媽媽醒了?我回過身去,走廊上空蕩一片,除了來回穿梭的風,什麼也沒有。

意識到被騙,回過頭去,撞上一堵軟軟的東西,淡淡的藥香,如綿綿的海綿,越吸越深,溫潤柔溼,像花瓣間的撫摸。

酥酥癢癢,帶著誘人的心跳,身體僵硬,大腦空白,唯獨嘴脣上有溫熱的氣息在撲散,然後,逐漸的加深,雙臂被人緊緊握住,身體向面前的人貼去,急急的吸吮,灼熱的厚綿與我糾纏,臉色一下通紅,血色湧上腦門,耳朵裡突突地跳著,只感覺到臉越來越燙。

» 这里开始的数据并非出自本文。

-- ==== Sys2Proof/Machine/CasketOps.lean ====
section
/-! DEFINITION. The Casket and the tiles' DMEM as memories (06_casket.md, 04_bead_cores.md), the block checksum, the
ownership of segments. -/

namespace Sys2Proof.Machine

/-- Bytes of the Casket (R206). -/
def casketSize : Nat := 0x12000000

/-- Casket slice of a tile (R205). -/
def sliceOfTile (t : Nat) : Nat := 18 * (t / 72 / 2) + t % 72 / 4

/-- The half of a Casket slice: 0 West, 1 East (R205). -/
def halfOfSlice (sl : Nat) : Nat := if sl % 18 < 9 then 0 else 1

/-- Ownership of slice `sl`. -/
def State.casketOwn (s : State) (sl : Nat) : CasketOwn := SMap.get {} s.casket.own sl

/-- CASKET.OWN[s].pending (R212). -/
def CasketOwn.pending (o : CasketOwn) : Bool := o.requested != o.current

/-- Owner, and normal or stage kind, of segment `g` in an ownership word (Table 6.8): none when unowned. -/
def segOwner (w g : Nat) : Option (Nat × Bool) :=
  if bit w (32 + g) then some (bits w (4 * g + 3) (4 * g), bit w (40 + g)) else none

/-- The segment of slice `sl` is a normal segment of partition `p` (R211). -/
def State.normalSeg (s : State) (p sl g : Nat) : Bool := segOwner (s.casketOwn sl).current g == some (p, false)

/-- Every segment a Casket range meets, as 8 × slice + segment. -/
def segsOfRange (a n : Nat) : List Nat :=
  if n = 0 then [] else (List.range ((a + n - 1) / 65536 + 1 - a / 65536)).map (fun i => a / 65536 + i)

/-- The whole Casket range lies in normal segments of partition `p`. -/
def State.casketAllowed (s : State) (p a n : Nat) : Bool :=
  (segsOfRange a n).all (fun g => s.normalSeg p (g / 8) (g % 8))

/-- The byte at Casket address `a` as its codeword decodes, and whether it is uncorrectable (R208, R209). -/
def State.casketByte (s : State) (a : Nat) : Byte × Bool :=
  upsetByte (SMap.get 0 s.casket.bytes a, SMap.get false s.casket.bad a) (SMap.get 0 s.casket.errs a)

/-- The uncorrectable bytes of the 64 B line that holds Casket address `a`. -/
def State.badInLine (s : State) (a : Nat) : Nat :=
  ((List.range 64).filter (fun i => (s.casketByte (a / 64 * 64 + i)).2)).length

/-- A read of the Casket: bytes with the mark of an uncorrectable codeword; the whole 64 B line is poison when one of
its bytes is (R209). [DEDUCED, log 7] -/
def State.readCasket (s : State) (a n : Nat) : List (Byte × Bool) :=
  (List.range n).map (fun i => ((s.casketByte (a + i)).1, s.badInLine (a + i) != 0))

/-- Error counts of slice `sl`. -/
def State.casketErr (s : State) (sl : Nat) (f : CasketErr → CasketErr) : State :=
  { s with casket := { s.casket with err := SMap.upd {} s.casket.err sl f } }

/-- The codeword at Casket address `a` has been read: a single upset bit is corrected in the array, counted for the slice and charged to
its half (R208, R273). [DEDUCED, log 47] -/
def State.heedCasketByte (s : State) (a : Nat) : State :=
  match hammingDecode (hammingEncode (SMap.get 0 s.casket.bytes a).toNat ^^^ SMap.get 0 s.casket.errs a) with
  | some (v, true) =>
    let s : State := { s with casket := { s.casket with
      bytes := SMap.set 0 s.casket.bytes a (BitVec.ofNat 8 v), errs := SMap.set 0 s.casket.errs a 0 } }
    let sl := a / 0x80000
    (s.casketErr sl (fun e => { e with corrected := satAdd 0xFFFF e.corrected 1 })).chargeCe (32 + halfOfSlice sl) 1 (0x4000 + sl)
  | _ => s

/-- A Casket range has been read by any unit: its single-bit errors are corrected and counted (R208). -/
def State.heedCasket (s : State) (a n : Nat) : State :=
  (s.casket.errs.filter (fun e => decide (a ≤ e.1) && decide (e.1 < a + n))).foldl (fun s e => s.heedCasketByte e.1) s

/-- The blocks a Casket range meets. -/
def blocksOf (a n : Nat) : List Nat :=
  if n = 0 then [] else (List.range ((a + n - 1) / 4096 + 1 - a / 4096)).map (fun i => a / 4096 + i)

/-- A write to the Casket: each byte gets a valid codeword, or an uncorrectable one for a poisoned byte (R208, R224);
the side-table entries of its blocks become invalid (R215). -/
def State.writeCasket (s : State) (a : Nat) (bs : List (Byte × Bool)) : State :=
  { s with casket := { s.casket with
      bytes := SMap.setList 0 s.casket.bytes a (plain bs)
      bad := SMap.setList false s.casket.bad a (bs.map (fun b => b.2))
      errs := SMap.clear s.casket.errs a (a + bs.length)
      side := (blocksOf a bs.length).foldl (fun m b => SMap.set none m b none) s.casket.side } }

/-- Zero a Casket range with valid codewords and clear its side-table entries (R212, R213). -/
def State.zeroCasket (s : State) (a n : Nat) : State :=
  { s with casket := { s.casket with
      bytes := SMap.clear s.casket.bytes a (a + n)
      bad := SMap.clear s.casket.bad a (a + n)
      errs := SMap.clear s.casket.errs a (a + n)
      side := SMap.clear s.casket.side (a / 4096) (a / 4096 + n / 4096) } }

/-- Drop the pending-store lines that meet a Casket range. -/
def State.dropPending (s : State) (a n : Nat) : State :=
  { s with casket := { s.casket with pending := s.casket.pending.filter (fun l => !(meets l.addr 64 a n)) } }

/-- A unit has read the uncorrectable line at `a` (R209): counted and posted. [DEDUCED, log 47] -/
def State.casketBadRead (s : State) (a reader part : Nat) : State :=
  let sl := a / 0x80000
  (s.casketErr sl (fun e => { e with uncorrectable := satAdd 0xFFFF e.uncorrectable (s.badInLine a) })).post 0x2060 2 part
    (0x4000 + sl) (detail [(4, a / 64 * 64), (1, reader)])

/-! ### The block checksum (R214) -/

/-- One bit step of the reflected CRC-64 register with the ECMA-182 polynomial. -/
def crcBits : Nat → Nat → Nat
  | 0, c => c
  | n + 1, c => crcBits n (if c % 2 = 1 then (c / 2) ^^^ 0xC96C5795D7870F42 else c / 2)

/-- One byte into the CRC register. -/
def crcByte (c b : Nat) : Nat := crcBits 8 (c ^^^ b)

/-- The CRC register after the bytes. -/
def crcRun (c : Nat) (bs : Bytes) : Nat := bs.foldl (fun c b => crcByte c b.toNat) c

/-- The CRC-64 of R214. -/
def crc64 (bs : Bytes) : Nat := crcRun 0xFFFFFFFFFFFFFFFF bs ^^^ 0xFFFFFFFFFFFFFFFF

/-- Set a side-table entry of the Casket (R215). -/
def State.setSide (s : State) (block crc : Nat) : State :=
  { s with casket := { s.casket with side := SMap.set none s.casket.side block (some crc) } }

/-- Checked window w of partition p (R216). -/
def State.chkWindow (s : State) (p w : Nat) : ChkWindow := SMap.get {} s.casket.chk (4 * p + w)

/-- The checked windows of partition p (R216). -/
def State.chkWindows (s : State) (p : Nat) : List ChkWindow := (List.range 4).map (s.chkWindow p)

/-- The address of the side-table entry of the block at virtual address `v`, if one of these checked windows holds it (R216). -/
def chkEntry (ws : List ChkWindow) (v : Nat) : Option Nat :=
  (ws.find? (fun w => decide (w.base ≤ v) && decide (v < w.limit))).map (fun w => w.table + (v - w.base) / 4096 * 8)

/-! ### DMEM (R116, R118, R224) -/

/-- Tile `t`. -/
def State.tile (s : State) (t : Nat) : Tile := SMap.get {} s.tiles t

/-- Change tile `t`. -/
def State.updTile (s : State) (t : Nat) (f : Tile → Tile) : State :=
  { s with tiles := SMap.upd {} s.tiles t f }

/-- A read of a tile's DMEM; the code covers a 32-bit word. [DEDUCED, log 7] -/
def Tile.readDmem (x : Tile) (off n : Nat) : List (Byte × Bool) :=
  (List.range n).map (fun i => (SMap.get 0 x.dmem (off + i), SMap.get false x.dmemBad ((off + i) / 4)))

/-- The words a write covers whole, among those it meets. -/
def wholeWords (off n : Nat) : List Nat :=
  (List.range (n / 4 + 2)).map (fun i => off / 4 + i) |>.filter (fun w => off ≤ 4 * w && 4 * w + 4 ≤ off + n)

/-- The words of a range of a memory. -/
def wordsMet (off n : Nat) : List Nat :=
  if n = 0 then [] else (List.range ((off + n - 1) / 4 - off / 4 + 1)).map (fun i => off / 4 + i)

/-- Words of a tile's memories are read: a single-bit error is corrected, and its word rewritten (R118). -/
def Tile.heedWords (x : Tile) (ws : List Nat) : Tile :=
  let hit := ws.filter (fun w => SMap.get false x.weak w)
  { x with
    weak := hit.foldl (fun m w => SMap.set false m w false) x.weak
    corrected := satAdd 0xFFFF x.corrected hit.length }

/-- A range of DMEM is read. -/
def Tile.heedDmem (x : Tile) (off n : Nat) : Tile := x.heedWords ((wordsMet off n).map (fun w => 4096 + w))

/-- A write to a tile's DMEM: a word written whole is mended, one written in part is read first; a word that takes a poisoned byte becomes
uncorrectable (R118, R224). -/
def Tile.writeDmem (x : Tile) (off : Nat) (bs : List (Byte × Bool)) : Tile :=
  let whole := wholeWords off bs.length
  let mended := whole.foldl (fun m w => SMap.set false m w false) x.dmemBad
  let bad := (bs.mapIdx (fun i b => if b.2 then some ((off + i) / 4) else none)).filterMap id
  let x := { x with weak := whole.foldl (fun m w => SMap.set false m (4096 + w) false) x.weak }.heedDmem off bs.length
  { x with
    dmem := SMap.setList 0 x.dmem off (plain bs)
    dmemBad := bad.foldl (fun m w => SMap.set false m w true) mended }

end Sys2Proof.Machine
end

我想抽離,一絲冷空氣竄近嘴裡,腦袋被突然一下按住,溫熱的氣息再次包圍,輕緩地深入,溫柔似水,隨著腦袋加重,他進入的更深,我急於的掙扎,腦袋嗡鳴,想要擺脫窒息的空間。

脣上一鬆,他的臉離我只有小指那麼遠,紅暈佈滿在他臉上,額頭曖昧的相貼。重量倚在身上,他扯動嘴角笑了笑,“轟!”全身的血色衝上腦門,眼前這個人,笑得靦腆,羞澀,帶著誘人的笑容,全身血液倒流……

我頭一歪,他的太陽穴抵在我太陽穴上,滾燙的頰角在我的太陽穴上跳動。“天啊!你的額頭……好燙!你發燒了?!”他抬起頭,眼神迷離,“才發現啊……本來忍忍就好了……沒想到,這麼不脆弱。”

“我送你去醫院!”我抬起他的胳膊,站起來。

“不去,讓我…躺一會…就好可。”奇怪,讓他去醫院他不去,不小心撞到他,都要嚷嚷去醫院。

“你確定?”萬一以後跟我算後賬怎麼辦?“扶我躺一會吧。”他虛弱的把頭埋在我的頸項裡。噴熱粗喘的鼻息在頸項徘徊,剛下去的熱氣又衝上可臉。

“我扶你上樓……唉!抓穩樓梯扶手…滾下去我可……我可不管。”吃力地託著他上去。

“還和小時候…一樣害羞…”

“什麼?你說什麼?”他濃重的鼻音粗喘,好像在說什麼,沒聽清楚。

“到了。”我推開房門,大大的床就在面前,咬牙堅持,把他扔在**。